Saving Money on Food, Part 2

Saving Money on Food, Part 2


·       Meat is probably your most expensive food item, so it’s a good idea to learn ways to stretch it to a maximum. Watch for inexpensive cuts of meat to go on sale, then purchase as many pounds as you can afford. Trim off the fat and cut into 1” chunks, then freeze until you decide to cook the meat in a recipe. Defrost.

·         My big money-saver with meat is to buy cheap but lean cuts of meat on sale, trim off the fat, cut into little cubes (about 1") and put into freezer bags, then use as needed. I utilize this meat in soups, stews and casseroles. Since cheap meat tends to be tough, one way to tenderize it is to cook it in a crockpot with the rest of the ingredients for the meal. If you happen to have a food processor, you can also chop it into ground meat and use accordingly.

·         A money-saver for fish -- sometimes sandwich boards appear around town with an announcement of fish or shrimp for sale at the Bellingham Marina. Follow the sign's directions and you will find a fisherman selling freshly-caught seafood off a boat. Sometimes you will find significant savings over purchasing from a market.

·       Purchase spices in bulk from the Co-op or from grocery stores.
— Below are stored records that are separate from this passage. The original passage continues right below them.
/-- No move fills an empty queue behind an occupied slot, and the relay changes by its own moves alone (R142, R145). -/
theorem slotOk_move {c d : Channel} (hm : Channel.Move c d) (h : c.relay.SlotOk c.queue) : d.relay.SlotOk d.queue := by
  have shrunk {q : List Rec} (hq : c.queue = [] → q = []) : c.relay.SlotOk q := slotOk_queue h (.inr hq)
  have dropped : c.queue = [] → c.dropHead.queue = [] := fun hq => by rw [dropHead_queue, hq]; rfl
  have changed {x : Channel} (f : Rec → Rec) (hx : c.queue = [] → x.queue = []) :
      c.queue = [] → (x.onHead f).queue = [] := fun hq => by rw [onHead_queue, hx hq]
  have encroached (t : Tick) : c.queue = [] → (c.encroached t).queue = [] := fun hq => by
    rw [encroached_queue, hq]
    split <;> rfl
  have same {d : Channel} (hg : d.gear = c.gear) : d.relay.SlotOk d.queue := by
    obtain ⟨-, hq, -, -, -, hs, hp, -⟩ := gear_ext hg
    rw [hq]
    exact slotOk_congr h hs hp
  cases hm with
  | front hg => exact same hg
  | quiet hq =>
    cases hq with
    | same hg => exact same hg
    | clear => exact shrunk fun _ => rfl
    | fence => exact shrunk fun hq => by simp [Channel.beginFence, hq, keptAtFence]
  | relay r hs hh => exact hs h
  | fenceEnds | gateFalls | writeRises | readRises | readFalls | servoFalls => exact h
  | depart code cold b =>
    rw [Channel.seat, onHead_relay, dropHead_relay]
    exact shrunk (changed _ dropped)
  | release n =>
    rw [onHead_relay]
    exact shrunk (changed _ id)
  | tail t =>
    rw [onHead_relay]
    exact shrunk (changed _ id)
  | truncate t r rest hq => simpa [hq] using slotOk_queue (q' := (c.onHead _).queue) h (.inr (changed _ id))
  | send r rest x line hq => simpa [hq] using slotOk_queue (q' := (c.onHead _).queue) h (.inr (changed _ id))
  | store r x ho hl => exact shrunk fun hq => by simp [hq]
  | discard => exact shrunk fun hq => by simp [hq]
  | abort r ho => exact shrunk fun hq => by simp [Channel.dropNewest, hq]
  | writeFalls => exact shrunk fun hq => by simp [hq]
  | joinsFirst a n code cold hq hs hh =>
    rw [Channel.seat, onHead_relay]
    exact slotOk_queue h (.inl hh)
  | joinsBridged a n code cold hw hl hs hh =>
    rw [Channel.seat, onHead_relay, Channel.takeOn, dropHead_relay]
    exact slotOk_queue h (.inl hh)
  | joins a n hw hq hl hs hh => exact slotOk_queue h (.inl hh)
  | encroaches t code cold =>
    rw [Channel.seat, onHead_relay, encroached_relay]
    exact shrunk (changed _ (encroached t))
  | servoRises t =>
    rw [encroached_relay]
    exact shrunk (encroached t)
  | servoOpens t =>
    rw [Channel.beginFence, encroached_relay]
    exact shrunk fun hq => by simp [encroached t hq, keptAtFence]
  | channelReset => exact shrunk fun _ => rfl
  | reset t phase lrdy pfi lks accums hp => exact slotOk_of_empty rfl hp.1 hp.2

/-- The selected head changes by a move of the relay or a reset alone. -/
theorem selected_move {c d : Channel} (hm : Channel.Move c d) (h : c.relay.SlotOk c.queue) :
    d.relay.selected = c.relay.selected ∨ d.queue = [] := by
  have same {d : Channel} (hg : d.gear = c.gear) : d.relay.selected = c.relay.selected := by
    obtain ⟨-, -, -, -, hs, -⟩ := gear_ext hg
    exact hs
  cases hm with
  | front hg => exact .inl (same hg)
  | quiet hq =>
    cases hq with
    | same hg => exact .inl (same hg)
    | clear | fence => exact .inl rfl
  | relay r hs hh => exact hh.imp id fun hq => hq h
  | reset => exact .inr rfl
  | depart | joinsBridged | encroaches | joinsFirst => simp [Channel.seat, Channel.takeOn]
  | servoOpens => simp [Channel.beginFence]
  | _ => simp [Channel.takeOn, Channel.resetBlocks, Channel.removeAll, Channel.dropGate, Channel.dropNewest]

/-- The queue holds records of the selected head after every move (R36, R142). -/
theorem oneHead_move {c d : Channel} (hm : Channel.Move c d) (h : c.OneHead) : d.OneHead := by
  rw [oneHead_iff] at *
  obtain ⟨hh, hs⟩ := h
  refine ⟨?_, slotOk_move hm hs⟩
  rcases selected_move hm hs with hsel | hq
  · rw [hsel]
    refine forall_queue_move (P := fun r => c.relay.selected = some r.head) hm ?_ ?_ ?_ ?_ ?_ ?_ ?_ ?_ ?_ hh
    · exact fun _ _ _ _ h => h
    · exact fun _ _ h => h
    · exact fun _ _ h => h
    · exact fun _ h => h
    · exact fun _ _ h => h
    · exact fun _ h => h
    · exact fun _ h => h
    · exact fun _ h => h
    · exact fun _ _ h => h
  · simp [hq]

/-! ### The shape of the queue (R36, R42) -/

/-- The law of the queue but for the state of its head record: what a departure leaves before the next record is seated. -/
def Trails (q : List Rec) (wg : Bool) : Prop :=
  q.length ≤ 8 ∧ (∀ r ∈ q.tail, r.state = .queued) ∧ (∀ r ∈ q.dropLast, r.inputOpen = false) ∧
    ∀ r ∈ q, r.inputOpen = true → wg = true

theorem queueOk_iff (c : Channel) :
    c.QueueOk ↔ Trails c.queue c.wg.level ∧ ∀ r ∈ c.queue.head?, r.state ≠ .queued := by
  unfold Channel.QueueOk Trails
  tauto

@[simp] theorem trails_nil (wg : Bool) : Trails [] wg := by simp [Trails]

/-- The queue of one record. -/
theorem trails_cons (r : Rec) (q : List Rec) (wg : Bool) :
    Trails (r :: q) wg ↔ q.length ≤ 7 ∧ (∀ x ∈ q, x.state = .queued) ∧ (q ≠ [] → r.inputOpen = false) ∧
      (∀ x ∈ q.dropLast, x.inputOpen = false) ∧ (r.inputOpen = true → wg = true) ∧
      ∀ x ∈ q, x.inputOpen = true → wg = true := by
  cases q with
  | nil => simp [Trails]
  | cons x q =>
    simp only [Trails, List.length_cons, List.tail_cons, List.dropLast_cons_cons, List.mem_cons, forall_eq_or_imp]
    constructor
    · rintro ⟨hl, hq, hd, ho⟩
      exact ⟨by omega, hq, fun _ => hd.1, hd.2, ho.1, ho.2⟩
    · rintro ⟨hl, hq, hr, hd, ho, hx⟩
      exact ⟨by omega, hq, ⟨hr (by simp), hd⟩, ho, hx⟩

theorem trails_tail {q : List Rec} {wg : Bool} (h : Trails q wg) : Trails q.tail wg := by
  cases q with
  | nil => exact h
  | cons r q =>
    obtain ⟨hl, hq, -, hd, -, hx⟩ := (trails_cons r q wg).1 h
    exact ⟨by simp; omega, fun x hx => hq x (List.mem_of_mem_tail hx), hd, hx⟩

/-- A change of the head record that opens no input. -/
theorem trails_onHead {c : Channel} {f : Rec → Rec} {wg : Bool} (hf : ∀ r, (f r).inputOpen = r.inputOpen)
    (h : Trails c.queue wg) : Trails (c.onHead f).queue wg := by
  rw [onHead_queue]
  cases hq : c.queue with
  | nil => simp
  | cons r q =>
    rw [hq, trails_cons] at h
    simpa [trails_cons, hf r] using h

/-- A change of the newest record that opens no input and leaves its state. -/
theorem trails_onLast {f : Rec → Rec} {q : List Rec} {wg : Bool}
    (hf : ∀ r, (f r).inputOpen = r.inputOpen ∧ (f r).state = r.state) (h : Trails q wg) : Trails (onLast f q) wg := by
  rcases List.eq_nil_or_concat q with rfl | ⟨before, r, rfl⟩
  · simp
  rw [List.concat_eq_append] at *
  rw [onLast_concat]
  obtain ⟨hl, hq, hd, ho⟩ := h
  refine ⟨by simpa using hl, ?_, by simpa using hd, ?_⟩
  · cases before with
    | nil => simp
    | cons x before => simpa [List.tail_append_of_ne_nil, or_imp, forall_and, hf r] using hq
  · simpa [or_imp, forall_and, hf r] using ho

theorem trails_dropLast {q : List Rec} {wg : Bool} (h : Trails q wg) : Trails q.dropLast wg := by
  obtain ⟨hl, hq, hd, ho⟩ := h
  refine ⟨by simp; omega, fun r hr => hq r ?_, fun r hr => hd r (List.mem_of_mem_dropLast hr),
    fun r hr => ho r (List.mem_of_mem_dropLast hr)⟩
  rw [List.tail_dropLast] at hr
  exact List.mem_of_mem_dropLast hr

/-- The newest record gone, the head record is as before, if one is left. -/
theorem head?_of_dropLast {q : List Rec} {r : Rec} (h : r ∈ q.dropLast.head?) : r ∈ q.head? := by
  match q, h with
  | _ :: _ :: _, h => exact h

/-- A fence beginning leaves one released record or none (R53). -/
theorem keptAtFence_cases (q : List Rec) :
    keptAtFence q = [] ∨
      ∃ r ∈ q.head?, (r.state = .releasing ∨ r.state = .tail) ∧ keptAtFence q = [r] := by
  cases q with
  | nil => exact .inl rfl
  | cons r q =>
    by_cases h : r.state = .releasing ∨ r.state = .tail
    · exact .inr ⟨r, rfl, h, by simp [keptAtFence, h]⟩
    · exact .inl (by simp [keptAtFence, h])

theorem beginFence_queueOk {c : Channel} (h : Trails c.queue c.wg.level) : c.beginFence.QueueOk := by
  rw [queueOk_iff]
  change Trails (keptAtFence c.queue) c.wg.level ∧ ∀ r ∈ (keptAtFence c.queue).head?, r.state ≠ .queued
  rcases keptAtFence_cases c.queue with e | ⟨r, hr, hs, e⟩ <;> rw [e]
  · simp
  · refine ⟨by simpa [Trails] using h.2.2.2 r (List.mem_of_mem_head? hr), ?_⟩
    rcases hs with hs | hs <;> simp [hs]

/-- A record seated at the head is PREPARING (R44). -/
theorem seat_queueOk {c : Channel} {code : Code} {cold : Nat} {b : Bool} (h : Trails c.queue c.wg.level) :
    (c.seat code cold b).QueueOk := by
  rw [queueOk_iff]
  refine ⟨?_, ?_⟩
  · rw [Channel.seat, onHead_wg]
    exact trails_onHead (fun _ => rfl) h
  · rw [Channel.seat, onHead_queue]
    cases c.queue <;> simp [Rec.asHead]

/-- A new record behind records that are all closed (R41). -/
theorem takeOn_trails {c : Channel} {wg : Bool} {a : Admission} {n : Seq} (h : Trails c.queue wg)
    (hw : wg = false ∨ c.queue = []) (hl : c.queue.length < 8) :
    Trails (c.takeOn (newRecord a n)).queue (c.takeOn (newRecord a n)).wg.level := by
  obtain ⟨-, hq, -, ho⟩ := h
  refine ⟨by simp [Channel.takeOn]; omega, ?_, ?_, fun _ _ _ => rfl⟩
  · rcases List.eq_nil_or_concat c.queue with e | ⟨_, _, e⟩
    · simp [Channel.takeOn, e]
    · have : c.queue ≠ [] := by simp [e]
      simpa [Channel.takeOn, List.tail_append_of_ne_nil this, or_imp, forall_and, newRecord] using hq
  · rcases hw with rfl | e
    · simpa [Channel.takeOn] using ho
    · simp [Channel.takeOn, e]

theorem encroached_trails {c : Channel} (t : Tick) (h : Trails c.queue c.wg.level) :
    Trails (c.encroached t).queue (c.encroached t).wg.level := by
  rw [encroached_queue, encroached_wg]
  split
  · exact trails_tail h
  · exact h

/-- The queue keeps its law after every move (R36, R42). -/
theorem queueOk_move {c d : Channel} (hm : Channel.Move c d) (h : c.QueueOk) : d.QueueOk := by
  obtain ⟨ht, hh⟩ := (queueOk_iff c).1 h
  have changed {f : Rec → Rec} (hf : ∀ r, (f r).inputOpen = r.inputOpen) (hs : ∀ r, r.state ≠ .queued → (f r).state ≠ .queued) :
      (c.onHead f).QueueOk := by
    rw [queueOk_iff, onHead_wg]
    refine ⟨trails_onHead hf ht, ?_⟩
    rw [onHead_queue]
    cases hq : c.queue with
    | nil => simp
    | cons r q => simpa using hs r (hh r (by simp [hq]))
  have newest {f : Rec → Rec} (hf : ∀ r, (f r).inputOpen = r.inputOpen ∧ (f r).state = r.state) :
      ∀ r ∈ (onLast f c.queue).head?, r.state ≠ .queued := by
    rcases List.eq_nil_or_concat c.queue with e | ⟨before, r, e⟩
    · simp [e]
    · rw [e, List.concat_eq_append, onLast_concat]
      rw [e, List.concat_eq_append] at hh
      cases before with
      | nil => simpa [hf r] using hh
      | cons => simpa using hh
  have dropped : Trails c.dropHead.queue c.dropHead.wg.level := by
    rw [dropHead_queue, dropHead_wg]
    exact trails_tail ht
  have same {d : Channel} (hg : d.gear = c.gear) : d.QueueOk := by
    obtain ⟨-, hq, hw, -⟩ := gear_ext hg
    rwa [Channel.QueueOk, hq, hw]
  cases hm with
  | front hg => exact same hg
  | quiet hq =>
    cases hq with
    | same hg => exact same hg
    | clear => simp [queueOk_iff]
    | fence => exact beginFence_queueOk ht
  | fenceEnds | relay | gateFalls | readRises | readFalls | servoFalls => exact h
  | depart code cold b => exact seat_queueOk dropped
  | release n => exact changed (fun _ => rfl) fun r _ => by simp [Rec.asReleased]
  | tail t => exact changed (fun _ => rfl) fun r _ => by simp [Rec.enterTail]
  | truncate t r rest hq => exact changed (f := fun r => r.truncate.enterTail t) (fun _ => rfl) fun r _ => by simp [Rec.enterTail]
  | send r rest x line hq => exact changed (f := Rec.sendOne) (fun _ => rfl) fun r h => h
  | store r x ho hl =>
    exact (queueOk_iff _).2 ⟨trails_onLast (fun _ => ⟨rfl, rfl⟩) ht, newest fun _ => ⟨rfl, rfl⟩⟩
  | discard => exact (queueOk_iff _).2 ⟨trails_onLast (fun _ => ⟨rfl, rfl⟩) ht, newest fun _ => ⟨rfl, rfl⟩⟩
  | abort r ho =>
    exact (queueOk_iff _).2 ⟨trails_dropLast ht, fun x hx => hh x (head?_of_dropLast hx)⟩
  | writeFalls =>
    obtain ⟨hl, hq, hd, -⟩ := ht
    refine (queueOk_iff _).2 ⟨⟨by simpa using hl, ?_, ?_, by simp⟩, ?_⟩
    · simpa [← List.map_tail] using hq
    · simp [← List.map_dropLast]
    · cases hq : c.queue with
      | nil => simp
      | cons r q => simpa [hq] using hh
  | writeRises => exact (queueOk_iff _).2 ⟨⟨ht.1, ht.2.1, ht.2.2.1, fun _ _ _ => rfl⟩, hh⟩
  | joinsFirst a n code cold hq => exact seat_queueOk (takeOn_trails ht (.inr hq) (by simp [hq]))
  | joinsBridged a n code cold hw hl =>
    refine seat_queueOk (takeOn_trails dropped (.inl (by rw [dropHead_wg, hw])) ?_)
    rw [dropHead_queue, List.length_tail]
    omega
  | joins a n hw hq hl =>
    refine (queueOk_iff _).2 ⟨takeOn_trails ht (.inl hw) hl, ?_⟩
    simpa [Channel.takeOn, List.head?_append_of_ne_nil _ hq] using hh
  | encroaches t code cold => exact seat_queueOk (encroached_trails t ht)
  | servoRises t hf hr =>
    refine (queueOk_iff _).2 ⟨encroached_trails t ht, ?_⟩
    simpa [encroached_queue, hr] using hh
  | servoOpens t => exact beginFence_queueOk (encroached_trails t ht)
  | channelReset | reset => simp [queueOk_iff, Channel.resetBlocks, initialChannel]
You can purchase spices and other ingredients used in South Asian recipes at the International Video Store, which has Asian ingredients in the back of the store.

·       Instead of eating frozen dinners, take-out or restaurant foods, use your freezer to stock entire meals that can be microwaved when you don’t feel like cooking. People who don’t particularly like to cook will find it more enjoyable if they listen to a book on tape or CD or while they prepare their food. If you cook on Sunday afternoons, KUOW radio (94.9 FM) has a series of storytellers that make the work fly by.

Another way to make cooking more pleasant is to get together with one or more friends. Each person puts in his or her share for the cost of ingredients, then you prepare the food together and divide up the finished products. It works best to make one or two main dishes, a side dish and a complex carbohydrate dish such as a mixed grain pilaf. 

Make enough of each recipe for six or more servings, then put each serving in a freezer bag with the name of the dish and the date inscribed in permanent marker pen. Flatten each bag and squeeze out all the air, stack flat until they are frozen, then you can stack the bags upright so they take up less freezer space. You can save money on freezer bags if you belong to Costco or purchase them on sale. Reuse the bags by carefully washing and thoroughly drying. 

·       Dried herbs and spices are cheapest when purchased in bulk in small quantities so they stay fresh. Yes, herbs and spices do go stale, and stale flavoring agents don’t make very tasty food. You can find herbs and spices at the Co-op and in some grocery stores. The most expensive way to purchase them is in little bottles in the supermarket. On the other hand, buying huge bottles at discount stores is not a good idea unless you use huge quantities of a particular spice; you’ll only end up with something stale and flavorless if it’s still sitting in your cabinet a year later. By the way, an herb is a leaf such as tarragon, while a spice is a seed such as aniseed, or part of a flower such as cloves.